/-- R34: a grant takes a FREE entry, so that every lease stays. -/
theorem lease_grantWaiter_of_some {s : State} {i j : EntryIx} {l : Lease} (w : Waiter)
    (hf : s.freeEntry = some i) (hl : s.lease j = some l) : (grantWaiter i w s).lease j = some l := by
  have hne : j ≠ i := fun e => by rw [e, freeEntry_free hf] at hl; cases hl
  rw [State.lease, entry_grantWaiter_of_ne w s hne]
  exact hl

theorem lease_grantWaiter_self (i : EntryIx) (w : Waiter) (s : State) :
    (grantWaiter i w s).lease i = some (grantedLease s w.port w.claim) := by
  rw [State.lease, entry_grantWaiter_self]
  rfl

theorem Blocked.grantWaiter {s : State} {kept : List Waiter} {c : Claim} (h : Blocked s kept c) {i : EntryIx}
    (hf : s.freeEntry = some i) (w : Waiter) : Blocked (Machine.grantWaiter i w s) kept c := by
  cases h with
  | lease j l hl ho hc => exact .lease j l (lease_grantWaiter_of_some w hf hl) ho hc
  | waiter o ho hc => exact .waiter o ho hc

theorem Blocked.cons {s : State} {kept : List Waiter} {c : Claim} (h : Blocked s kept c) (w : Waiter) :
    Blocked s (w :: kept) c := by
  cases h with
  | lease j l hl ho hc => exact .lease j l hl ho hc
  | waiter o ho hc => exact .waiter o (List.mem_cons_of_mem _ ho) hc

theorem mem_scanFrom_of_kept {rest kept : List Waiter} {s : State} {x : Waiter} (h : x ∈ kept) :
    x ∈ (scanFrom rest kept s).waitList := by
  obtain ⟨_, left, -, hlist⟩ := scanFrom_scanned rest kept s
  rw [hlist]
  exact List.mem_append_left _ (List.mem_reverse.mpr h)

/-- R34: a blocked request stays on the list. -/
theorem mem_scanFrom_of_blocked {x : Waiter} {newer : List Waiter} (between kept : List Waiter) (s : State)
    (h : Blocked s kept x.claim) : x ∈ (scanFrom (between ++ x :: newer) kept s).waitList := by
  induction between generalizing kept s with
  | nil =>
    rw [List.nil_append, scanFrom_cons_kept (.inl h.not_grantable)]
    exact mem_scanFrom_of_kept (List.mem_cons_self ..)
  | cons w rest ih =>
    rw [List.cons_append]
    rcases scanFrom_cons w (rest ++ x :: newer) kept s with ⟨i, -, hf, heq⟩ | ⟨-, heq⟩
    · rw [heq]; exact ih kept _ (h.grantWaiter hf w)
    · rw [heq]; exact ih _ s (h.cons w)

/-- R34: a request blocks those younger than it that conflict with it, whether it is granted or stays. -/
theorem mem_scanFrom_of_conflict {w x : Waiter} {between newer : List Waiter}
    (hc : w.claim.conflicts x.claim = true) (older kept : List Waiter) (s : State) :
    x ∈ (scanFrom (older ++ w :: between ++ x :: newer) kept s).waitList := by
  induction older generalizing kept s with
  | nil =>
    rw [List.nil_append, List.cons_append]
    rcases scanFrom_cons w (between ++ x :: newer) kept s with ⟨i, -, hf, heq⟩ | ⟨-, heq⟩
    · rw [heq]
      exact mem_scanFrom_of_blocked _ _ _ (.lease i _ (lease_grantWaiter_self i w s) rfl hc)
    · rw [heq]
      exact mem_scanFrom_of_blocked _ _ _ (.waiter w (List.mem_cons_self ..) hc)
  | cons v rest ih =>
    rw [List.cons_append, List.cons_append]
    rcases scanFrom_cons v (rest ++ w :: between ++ x :: newer) kept s with ⟨i, -, -, heq⟩ | ⟨-, heq⟩
    · rw [heq]; exact ih kept _
    · rw [heq]; exact ih _ s

/-! ### What stays on the list fails a condition -/

/-- R34: with these older requests on the list, the request fails one of the four conditions. -/
def Stuck (s : State) (older : List Waiter) (w : Waiter) : Prop :=
  (s.target w.claim.target).state.inService = false ∨
    (∃ i l, s.lease i = some l ∧ l.occupying = true ∧ l.claim.conflicts w.claim = true) ∨
    (∃ o, o ∈ older ∧ o.claim.conflicts w.claim = true) ∨ ∀ i, s.lease i ≠ none

/-- R34: every request of the list is stuck behind the older ones. -/
def AllStuck (s : State) (ws : List Waiter) : Prop :=
  ∀ older w newer, ws = older ++ w :: newer → Stuck s older w

theorem stuck_iff {s : State} {kept : List Waiter} {w : Waiter} :
    Stuck s kept w ↔ s.scanGrantable kept w = false ∨ s.freeEntry = none := by
  rw [← Bool.not_eq_true, scanGrantable_iff, freeEntry_eq_none_iff, Stuck, ← conflictsOccupying_none_iff]
  have hkept : (∃ o, o ∈ kept ∧ o.claim.conflicts w.claim = true) ↔
      ¬ ∀ o, o ∈ kept → o.claim.conflicts w.claim = false := by simp
  rw [hkept, ← Bool.not_eq_true, ← Bool.not_eq_true]
  tauto

theorem Stuck.of_mem {s : State} {older older' : List Waiter} {w : Waiter} (h : Stuck s older w)
    (hmem : ∀ o, o ∈ older → o ∈ older') : Stuck s older' w :=
  h.imp_right (Or.imp_right (Or.imp_left fun ⟨o, ho, hc⟩ => ⟨o, hmem o ho, hc⟩))

theorem Stuck.grantWaiter {s : State} {older : List Waiter} {w : Waiter} (h : Stuck s older w) {i : EntryIx}
    (hf : s.freeEntry = some i) (v : Waiter) : Stuck (Machine.grantWaiter i v s) older w := by
  rcases h with h | ⟨j, l, hl, hoc⟩ | h | h
  · exact .inl (by rwa [(grantWaiter_keeps i v s).target])
  · exact .inr (.inl ⟨j, l, lease_grantWaiter_of_some v hf hl, hoc⟩)
  · exact .inr (.inr (.inl h))
  · exact absurd (freeEntry_free hf) (h i)

theorem AllStuck.concat {s : State} {ws : List Waiter} {w : Waiter} (h : AllStuck s ws)
    (hw : Stuck s ws w) : AllStuck s (ws ++ [w]) := by
  intro older v newer heq
  rcases List.eq_nil_or_concat newer with rfl | ⟨front, last, rfl⟩
  · obtain ⟨rfl, hv⟩ := List.append_inj' heq rfl
    obtain rfl := (List.cons.inj hv).1
    exact hw
  · have hsplit : ws ++ [w] = (older ++ v :: front) ++ [last] := by rw [heq]; simp
    exact h older v front (List.append_inj' hsplit rfl).1

/-- R34: a scan leaves only requests that fail a condition. -/
theorem allStuck_scan (s : State) : AllStuck (scan s) (scan s).waitList := by
  refine scanFrom_induct (P := fun _ kept s => AllStuck s kept.reverse)
    (Q := fun t => AllStuck t t.waitList) (fun kept s h => h)
    (fun w rest kept s hno h => ?_) (fun w rest kept s i _ hf h older v newer heq => (h older v newer heq).grantWaiter hf w)
    s.waitList [] s (fun older v newer heq => ?_)
  · rw [List.reverse_cons]
    exact h.concat ((stuck_iff.mpr hno).of_mem fun o ho => List.mem_reverse.mpr ho)
  · simp at heq

/-- R36: a list whose requests all fail is left as it is. -/
theorem scanFrom_of_allStuck {s : State} (h : AllStuck s s.waitList) (rest kept : List Waiter)
    (heq : s.waitList = kept.reverse ++ rest) : scanFrom rest kept s = s := by
  induction rest generalizing kept with
  | nil => rw [scanFrom, ← List.append_nil kept.reverse, ← heq]
  | cons w rest ih =>
    have hstuck : Stuck s kept w := (h _ w rest heq).of_mem fun o ho => List.mem_reverse.mp ho
    rw [scanFrom_cons_kept (stuck_iff.mp hstuck)]
    exact ih _ (by rw [heq]; simp)

theorem countP_isOf_eq_zero {ws : List Waiter} {p : Port} {k : Slot}
    (h : ∀ w, w ∈ ws → ¬ (w.port = p ∧ w.slot = k)) : ws.countP (Waiter.isOf p k) = 0 :=
  List.countP_eq_zero.mpr fun w hw => by simpa [Waiter.isOf] using h w hw

/-- Settles O31. -/
theorem scanKeepsTheListsOrder : Obligations.ScanKeepsTheListsOrder := by
  intro s
  obtain ⟨granted, hscan⟩ := scan_scanned s
  refine ⟨scan_keeps s, fun i l hl => scan_entry hl, scan_link s,
    fun p k hno => hscan.ticket p k (countP_isOf_eq_zero hno), hscan.sublist,
    scanFrom_of_allStuck (allStuck_scan s) _ [] rfl, fun older between newer w x heq hc => ?_,
    fun older w newer heq => ?_, fun w hw hone hgone => ?_⟩
  · unfold scan
    rw [heq]
    exact mem_scanFrom_of_conflict hc older [] s
  · have hstuck := allStuck_scan s older w newer heq
    rwa [Stuck, (scan_keeps s).target] at hstuck
  · have hgranted : w ∈ granted :=
      (List.mem_append.mp (hscan.perm.mem_iff.mp hw)).resolve_right hgone
    obtain ⟨i, hfree, hentry, hticket⟩ := hscan.grant w hgranted
    exact ⟨i, hfree, hentry, hticket hone⟩

/-- Settles O32. -/
theorem scanGrantsTheOldest : Obligations.ScanGrantsTheOldest := by
  intro s w rest hlist hother free
  have hscan : scan s = scanFrom (w :: rest) [] s := by rw [scan, hlist]
  have hzero : rest.countP (Waiter.isOf w.port w.slot) = 0 := countP_isOf_eq_zero hother
  have hgrantable : s.scanGrantable [] w = true ↔ free := by
    rw [scanGrantable_iff, conflictsOccupying_eq_false_iff]
    simp [free]
  refine ⟨fun i hfree hlow => ?_, fun hno => ?_⟩
  · have hstep := scanFrom_cons_granted (rest := rest) (hgrantable.mpr hfree) (freeEntry_of_lowest hlow)
    obtain ⟨granted, left, hs, hleft⟩ := scanFrom_scanned rest [] (grantWaiter i w s)
    rw [hscan, hstep]
    refine ⟨?_, ?_, ?_⟩
    · rw [scanFrom_entry (lease_grantWaiter_self i w s), entry_grantWaiter_self]
      rfl
    · rw [hs.ticket _ _ hzero, ticket_grantWaiter_self]
      rfl
    · rw [hleft]; exact hs.sublist
  · have hkept : s.scanGrantable [] w = false ∨ s.freeEntry = none := by
      rcases hno with hno | hfull
      · exact .inl (by rwa [← Bool.not_eq_true, hgrantable])
      · exact .inr (freeEntry_eq_none_iff.mpr hfull)
    obtain ⟨granted, left, hs, hleft⟩ := scanFrom_scanned rest [w] s
    rw [hscan, scanFrom_cons_kept hkept]
    exact ⟨by rw [hleft]; rfl, hs.ticket _ _ hzero⟩

end Sys2Proof.Machine
end

section
/-! A write stalled under an entry is refused when its lease ends. -/

namespace Sys2Proof.Machine

theorem fault_of_answered {s t : State} {p : Port} {tag : Byte} {st : Status} {res : List Byte}
    (h : Answered p tag st res s t) (q : Port) : (t.link q).fault = (s.link q).fault := by
  obtain ⟨hself, hbut⟩ := h
  by_cases hq : q = p
  · rw [hq, hself]
  · rw [hbut q hq]

theorem fault_scan (s : State) (q : Port) : ((scan s).link q).fault = (s.link q).fault := by rw [scan_link]

theorem link_of_answered {s t : State} {p : Port} {tag : Byte} {st : Status} {res : List Byte}
    (h : Answered p tag st res s t) :
    (t.link p).link = .responseReady { tag := tag, status := st, results := res } := by rw [h.1]

/-- R122: what the refusal of the stalled write leaves in a step that goes on with the directory, the wait
list and the links alone, and enters no other fault. -/
theorem refused_after {s v t : State} {w : PostedWrite} {r : FaultReason} (hw : s.stalled = some w)
    (hv : StalledRefused w.handle.index r s v) (hk : KeepsAllBut [.directory, .links, .waitList] v t)
    (hfault : (t.link w.port).fault = (v.link w.port).fault) :
    t.stalled = none ∧ t.queue = s.queue ∧ t.answer = some { acks := 0, ierr := true, words := [] } ∧
      (t.link w.port).fault = (s.link w.port).fault.enter
        { reason := r, access := some (w.address, .write), handle := some w.handle
          target := some w.target } := by
  obtain ⟨hstalled, hanswer, ⟨hlink, -⟩, hkeeps⟩ := hv.2 w hw rfl
  exact ⟨hk.stalled.trans hstalled, hk.queue.trans hkeeps.queue, hk.answer.trans hanswer,
    hfault.trans (by rw [hlink])⟩

/-- Settles O41: each of the five commands refuses the write first, and goes on as its own statement says. -/
theorem stalledWriteIsRefusedWithItsLease : Obligations.StalledWriteIsRefusedWithItsLease := by
  intro s w tag l hlive hw hentry hstate hholder i h refused answered revoked
  have hnames : Names s h i l := ⟨toNat_byteOf_entry i, hentry⟩
  have hl : s.lease i = some l := lease_of_entry hentry
  refine ⟨fun hin => ?_, fun hin => ?_, fun hin => ?_, fun hin => ?_, fun hdue hbal => ?_⟩
  · obtain ⟨v, t, hv, hexec, ⟨hself, -⟩, hans, hk⟩ :=
      (parkAndUnparkChangeTheState s w.port tag h i l hlive hnames hholder).1 hin hstate
    obtain ⟨hst, hq, ha, hf⟩ := refused_after hw hv (hk.mono (by simp)) (fault_of_answered hans w.port)
    exact ⟨t, hexec, hst, hq, ha, hf, hself, link_of_answered hans⟩
  · obtain ⟨v, hv, hfrees, hdrains⟩ :=
      closeFreesOrDrains s w.port tag h i l hlive hin hnames hholder (.inl hstate)
    by_cases h0 : l.outstanding = 0
    · obtain ⟨u, hexec, ⟨hself, -⟩, hans, hk⟩ := hfrees h0
      obtain ⟨hst, hq, ha, hf⟩ := refused_after hw hv ((hk.mono (by simp)).trans (scan_keeps u))
        ((fault_scan u _).trans (fault_of_answered hans w.port))
      exact ⟨scan u, hexec, hst, hq, ha, hf,
        fun _ => ⟨⟨u, rfl, hself⟩, (congrArg LinkUnit.link (scan_link u _)).trans (link_of_answered hans)⟩,
        fun hne => absurd h0 hne⟩
    · obtain ⟨t, hexec, ⟨hself, -⟩, hlink, -, hk⟩ := hdrains h0
      obtain ⟨hst, hq, ha, hf⟩ := refused_after hw hv (hk.mono (by simp)) (by rw [hlink])
      exact ⟨t, hexec, hst, hq, ha, hf, fun hz => absurd hz h0, fun _ => ⟨hself, by rw [hlink]⟩⟩
  · obtain ⟨v, hv, hgone, hdrains⟩ := revokeEndsALiveLease s tag h i l hlive hin hnames (.inl hstate)
    by_cases h0 : l.outstanding = 0
    · obtain ⟨u, t, hexec, ⟨hself, -⟩, hku, hans, hkt⟩ := hgone h0
      have hk := ((hku.mono (by simp)).trans (scan_keeps u)).trans (hkt.mono (by simp))
      have hfault := (fault_of_answered hans w.port).trans
        ((fault_scan u _).trans (congrArg LinkUnit.fault (hku.link w.port)))
      obtain ⟨hst, hq, ha, hf⟩ := refused_after hw hv (hk.mono (by simp)) hfault
      refine ⟨t, hexec, hst, hq, ha, hf, ?_, ?_⟩
      · exact (hkt.entry i).trans ((scan_entry (lease_of_entry hself)).trans (by rw [hself, if_pos h0]))
      · exact (link_of_answered hans).trans (by simp [h0, byteOf])
    · obtain ⟨t, hexec, ⟨hself, -⟩, hans, hk⟩ := hdrains h0
      obtain ⟨hst, hq, ha, hf⟩ := refused_after hw hv (hk.mono (by simp)) (fault_of_answered hans w.port)
      exact ⟨t, hexec, hst, hq, ha, hf, hself.trans (by rw [if_neg h0]),
        (link_of_answered hans).trans (by rw [if_neg h0])⟩
  · obtain ⟨v, t, hexec, -, hv, hentries, -, -, hlinks, hk⟩ :=
      directoryClearRevokesAndEmpties s tag hlive hin
    have hv' := hv w hw ⟨l, hl, .inl hstate⟩
    obtain ⟨hgen, hrevoked, -, -⟩ := hentries i
    obtain ⟨hst, hq, ha, hf⟩ := refused_after hw hv' (hk.mono (by simp)) (by rw [hlinks])
    exact ⟨t, hexec, hst, hq, ha, hf, Entry.eq_of (hgen.trans (by rw [hentry])) (hrevoked l hl (.inl hstate)),
      congrArg LinkUnit.link (hlinks 0)⟩
  · obtain ⟨v, hv, hdrains, hgoes⟩ := (boundaryDrawsOrRevokes s i _ l hlive hentry hdue hstate).2 hbal.le
    by_cases h0 : l.outstanding = 0
    · obtain ⟨u, hexec, ⟨hself, -⟩, hk⟩ := hgoes h0
      obtain ⟨hst, hq, ha, hf⟩ := refused_after hw hv ((hk.mono (by simp)).trans (scan_keeps u))
        ((fault_scan u _).trans (congrArg LinkUnit.fault (hk.link w.port)))
      exact ⟨scan u, hexec, hst, hq, ha, hf,
        (scan_entry (lease_of_entry hself)).trans (by rw [hself, if_pos h0])⟩
    · obtain ⟨t, hexec, ⟨hself, -⟩, hk⟩ := hdrains h0
      obtain ⟨hst, hq, ha, hf⟩ := refused_after hw hv (hk.mono (by simp))
        (congrArg LinkUnit.fault (hk.link w.port))
      exact ⟨t, hexec, hst, hq, ha, hf, hself.trans (by rw [if_neg h0])⟩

Work item.
Transcribe the records above from the line holding "(Q := fun t" down to the line holding "hgranted : w", inclusive, without adding anything.

Written response.
    (Q := fun t => AllStuck t t.waitList) (fun kept s h => h)
    (fun w rest kept s hno h => ?_) (fun w rest kept s i _ hf h older v newer heq => (h older v newer heq).grantWaiter hf w)
    s.waitList [] s (fun older v newer heq => ?_)
  · rw [List.reverse_cons]
    exact h.concat ((stuck_iff.mpr hno).of_mem fun o ho => List.mem_reverse.mpr ho)
  · simp at heq

/-- R36: a list whose requests all fail is left as it is. -/
theorem scanFrom_of_allStuck {s : State} (h : AllStuck s s.waitList) (rest kept : List Waiter)
    (heq : s.waitList = kept.reverse ++ rest) : scanFrom rest kept s = s := by
  induction rest generalizing kept with
  | nil => rw [scanFrom, ← List.append_nil kept.reverse, ← heq]
  | cons w rest ih =>
    have hstuck : Stuck s kept w := (h _ w rest heq).of_mem fun o ho => List.mem_reverse.mp ho
    rw [scanFrom_cons_kept (stuck_iff.mp hstuck)]
    exact ih _ (by rw [heq]; simp)

theorem countP_isOf_eq_zero {ws : List Waiter} {p : Port} {k : Slot}
    (h : ∀ w, w ∈ ws → ¬ (w.port = p ∧ w.slot = k)) : ws.countP (Waiter.isOf p k) = 0 :=
  List.countP_eq_zero.mpr fun w hw => by simpa [Waiter.isOf] using h w hw

/-- Settles O31. -/
theorem scanKeepsTheListsOrder : Obligations.ScanKeepsTheListsOrder := by
  intro s
  obtain ⟨granted, hscan⟩ := scan_scanned s
  refine ⟨scan_keeps s, fun i l hl => scan_entry hl, scan_link s,
    fun p k hno => hscan.ticket p k (countP_isOf_eq_zero hno), hscan.sublist,
    scanFrom_of_allStuck (allStuck_scan s) _ [] rfl, fun older between newer w x heq hc => ?_,
    fun older w newer heq => ?_, fun w hw hone hgone => ?_⟩
  · unfold scan
    rw [heq]
    exact mem_scanFrom_of_conflict hc older [] s
  · have hstuck := allStuck_scan s older w newer heq
    rwa [Stuck, (scan_keeps s).target] at hstuck
  · have hgranted : w ∈ granted :=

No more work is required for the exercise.